Prosecutors had withheld the fact of Seddique’s relationship with the FBI from the defense until after they had rested their case against Salman last week. The government has worked to paint Salman as complicit in the crime based on initial written statements to investigators declaring that she had helped Mateen stake out the night club while deflecting attention from Seddique, including refusing to call him as a witness in the trial.

The defense has presented evidence based on cell phone location data and receipts that Salman was never in the area of the Pulse nightclub and that she had been compelled after hours of interrogation into signing statements written on her behalf by investigators. An FBI agent testified during the trial that they had known within days of the shooting that Salman’s statement about staking out the club was false.

The elder Mateen, who was born in Afghanistan and immigrated to the United States in the late 1980s, had served as a source for the FBI between January 2005 and June 2016.

The FBI opened an investigation into Seddique and apparently terminated their relationship with him in the wake of the nightclub shooting, when a search of his home turned up receipts for money transfers to Turkey and Afghanistan made in the week before the shooting.

The motion also stated that the government had received an anonymous tip in November 2012 that Seddique had sought to raise $50,000 to $100,000 to fund an attack on the Pakistani government. There is no indication that the FBI sought to stop him or cut off their relationship after receiving this report.

Salman’s defense team argued in their appeal for a dismissal that, if they had known about the father’s connection to the FBI and the money transfers, they would have “investigated whether a tie existed between Seddique Mateen and his son, specifically whether Mateen’s father was involved in or had foreknowledge of the Pulse attack.”

In fact, prosecutors also withheld information showing that Mateen had used his status as an informant to intervene successfully on his son’s behalf during a 10-month investigation between May 2013 and March 2014 after the younger Mateen had allegedly boasted to co-workers about having connections to Al Qaeda, the Muslim Brotherhood and Hezbollah.

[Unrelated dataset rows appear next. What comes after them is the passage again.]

/-- A parity error in an entry that a core reads (R409): the line or entry is gone, to be fetched again, and it counts as
corrected. After the lines of the instruction cache comes the loop buffer of the chosen course. (log 147: DESIGN CHOICE, safe.) -/
def State.parityError (s : State) (core course unit n : Nat) : State :=
  let k := s.core core
  let who := ((s.course? core course).bind fun c => s.task? core c.task).map fun t => (core, t)
  let gone := fun s : State => s.errorIn (coreDie core) unit 0 who
  if unit = 4 ∧ n < k.lcache.length then gone (s.modCore core fun k => { k with lcache := k.lcache.eraseIdx n })
  else if unit = 5 ∧ n < k.icache.length then gone (s.modCore core fun k => { k with icache := k.icache.eraseIdx n })
  else if unit = 5 then
    match (s.course? core course).bind Course.loopBuf with
    | some b => gone (s.modCourse core course fun c => { c with loopBuf := none, recapture := some (b.lo, b.hi) })
    | none => s
  else if unit = 6 ∧ n < k.tlb.length then gone (s.modCore core fun k => { k with tlb := k.tlb.eraseIdx n })
  else if unit = 6 ∧ n - k.tlb.length < (s.die (coreDie core)).tlb.length then
    gone (s.modDie (coreDie core) fun d => { d with tlb := d.tlb.eraseIdx (n - k.tlb.length) })
  else s

/-- A new error in the word of a line of code that the chosen course's fetch reads at its home (R409). -/
def State.fetchError (s : State) (g : Issue) (err : SoftErr) : State :=
  let met := fun pa : Nat => (localHome s.scratchWays false (pa / 8 * 8)).bind fun w =>
    match ((s.markBad w (s.heldUnit w)).fetch g).1 with
    | .trap c => if c.code = 0x70 then some w else none
    | _ => none
  match err with
  | .word pa fixed => ((met pa).map fun w => s.wordError w fixed (s.groupTask g)).getD s
  | .tag pa fixed => ((met pa).map fun w => s.tagError w fixed (s.groupTask g)).getD s
  | _ => s

/-- The chosen threads of a course as an issue group at the cycle of the selection. -/
def State.groupFor (s : State) (core : Nat) (p : Cand) (c : Course) : Issue :=
  let group := groupOf c p.slots
  { core := core, course := p.course, slots := group, pc := (c.thread (group.headD 0)).pc, t := s.now }

/-- The fetch of a group that forms: where the instruction cannot be had yet, the state in which its course waits for it
(R21, R29). -/
def State.fetchWaits (s : State) (g : Issue) : Option State :=
  if ({ s with issue := some g } : State).entryGroup.isSome then none
  else match s.fetch g with
    | (.wait, s') => some s'
    | _ => none

/-- The chosen threads enter the lane as the issue group; the ages of the ready threads are kept (R22). A group whose
instruction cannot be had yet does not form: its course waits with fetch suspended. (log 144: DEDUCED, unsafe.) -/
def State.form (s : State) (core lane : Nat) (p : Cand) : State :=
  match s.course? core p.course, (s.course? core p.course).bind fun c => s.task? core c.task with
  | some c, some _ =>
    let group := groupOf c p.slots
    let i := group.headD 0
    let g := s.groupFor core p c
    match s.fetchWaits g with
    | some s' => { s' with issue := none }
    | none =>
      let age := fun (c : Course) (i : Nat) =>
        c.modThread i fun t => { t with age := if group.contains i then 0 else min (t.age + 1) 65535 }
      let c := p.slots.foldl age c
      let c := if decide (p.unit.1 = 16) then { c with lastIssueHi := some s.now } else { c with lastIssue := some s.now }
      let c := if c.stepping = .armed ∧ (c.thread i).halted = true then { c with stepping := .out } else c
      let others := fun (q : Nat × Course) =>
        if laneOf core q.1 = lane ∧ q.1 ≠ p.course then (q.1, { q.2 with yieldUntil := none }) else q
      let s := (s.setCourse core p.course c).modCore core fun k => { k with courses := k.courses.map others }
      { s with issue := some g }
  | _, _ => { s with issue := none }

/-- The error that the issue of the chosen threads meets and that does not end their task (R409). -/
def State.issueError (s : State) (core : Nat) (p : Cand) (err : SoftErr) : State :=
  match err with
  | .field f true => s.storageError core p.course f true
  | .parity unit n => s.parityError core p.course unit n
  | .none | .field _ false => s
  | e => match s.course? core p.course with
    | some c => s.fetchError (s.groupFor core p c) e
    | none => s

/-- A group of a lane that was fetch-suspended and whose check has passed. -/
def State.toReissue (s : State) (core lane : Nat) : Option Issue :=
  (s.units core lane).findSome? fun x =>
    if x.2.1.susp.isNone && (match x.2.1.trap with | .none => true | .handler _ => true | _ => false) then x.2.1.again else none

/-- That group goes on with its instruction, in the cycles it has had (R23). -/
def State.reissue (s : State) (g : Issue) : State :=
  match s.grp? g with
  | some G => { s.setCourse g.core g.course { G.cs with again := none } with issue := some g }
  | none => { s with issue := none }

/-- ISSUE_GROUP_SELECTION (R22): a group of the lane whose check has passed goes on; else a free lane makes its selection. A course with a deferred fault takes its trap there
(R378); `err` is the error that is met in the storage of the chosen course or in what its issue reads (R409, R411). -/
def State.select (s : State) (core lane : Nat) (err : SoftErr) : State :=
  if s.issue.isSome || decide (s.phase ≠ .running) then s
  else if let some g := s.toReissue core lane then s.reissue g
  else if !s.laneIdle core lane then s
  else
    let s := { ((s.units core lane).map fun x => x.1).foldl (fun s n => s.meetAllDbg core n) s with issue := none }
    match s.choose core lane with
    | none => s
    | some p =>
      if let .field f false := err then { s.storageError core p.course f false with issue := none }
      else if p.slots.isEmpty then { s.deliverDeferred core p.course with issue := none }
      else
        let s := s.modCourse core p.course fun c => if c.park.isSome && !c.parkUnder then c.wake else c
        (s.issueError core p err).form core lane p

/-- After the stepped group has taken its instruction, trap 0x51 is raised and hardware clears step (R56, R433). -/
def State.afterIssue (s : State) (g : Issue) : State :=
  match s.course? g.core g.course with
  | none => s
  | some c =>
    if c.stepping ≠ .out ∨ c.again.isSome = true then s
    else
      match c.trap with
      | .none =>
        let c := g.slots.foldl (fun (c : Course) i => c.modThread i fun t => if t.live then { t with halted := true } else t) c
        let s := (s.setCourse g.core g.course { c with stepping := .off }).modCore g.core fun k => { k with dbgctl := k.dbgctl &&& ~~~4#64 }
        s.stopCourse g.core g.course { code := 0x51, ipc := g.pc, tmask := slotMask g.slots, ord := s.nextOrd }
      | _ => s.modCourse g.core g.course fun c => { c with stepping := .armed }

end Sys2Proof.Machine
end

Omar Mateen was interviewed three times by the FBI and local law enforcement, interacted a dozen times with confidential informants and was physically tracked by undercover agents on a daily basis. He told the FBI that he had claimed to belong to the three organizations because he was being harassed at work. Despite admitting that he had lied to FBI agents in a written statement, the agency decided to officially close the investigation into Omar and declare that he was not a threat.

FBI Special Agent Juvenal Martin testified on Monday that he had worked as Seddique’s handler on the ground in Florida since 2006, and had also considered grooming the son as a government informant after finding that he did not actually have any ties to Islamist organizations.

The details that are emerging about the Mateens bears more than a certain similarity with the relations uncovered following the 2014 Boston Marathon bombing, which was carried out by Tamerlan and Dzhokhar Tsarnaev, brothers from Kyrgyzstan who grew up in the United States. In that instance, the brothers were known to the FBI through a tipoff from Russian intelligence. They also had a family connection to the CIA through their uncle Ruslan Tsarni who ran supplies to Islamist separatists in Chechnya through an outfit registered at the home of his father-in-law, Graham Fuller, a retired high-level CIA agent.

There are many questions that remain about what exactly Seddique Mateen was doing during his decade as an informant for the FBI and why he was retained as an asset, despite reportedly raising money for an attack in Pakistan. It is significant to note that Mateen hosted a program on a US-based Afghan satellite channel titled “The Durand Jirga Show” in which he advocated for the unification of Pashtuns on both sides of the Afghan-Pakistan border. He also presented himself as the head of a “transitional revolutionary government” of Afghanistan while dressed in military fatigues in videos posted on social media.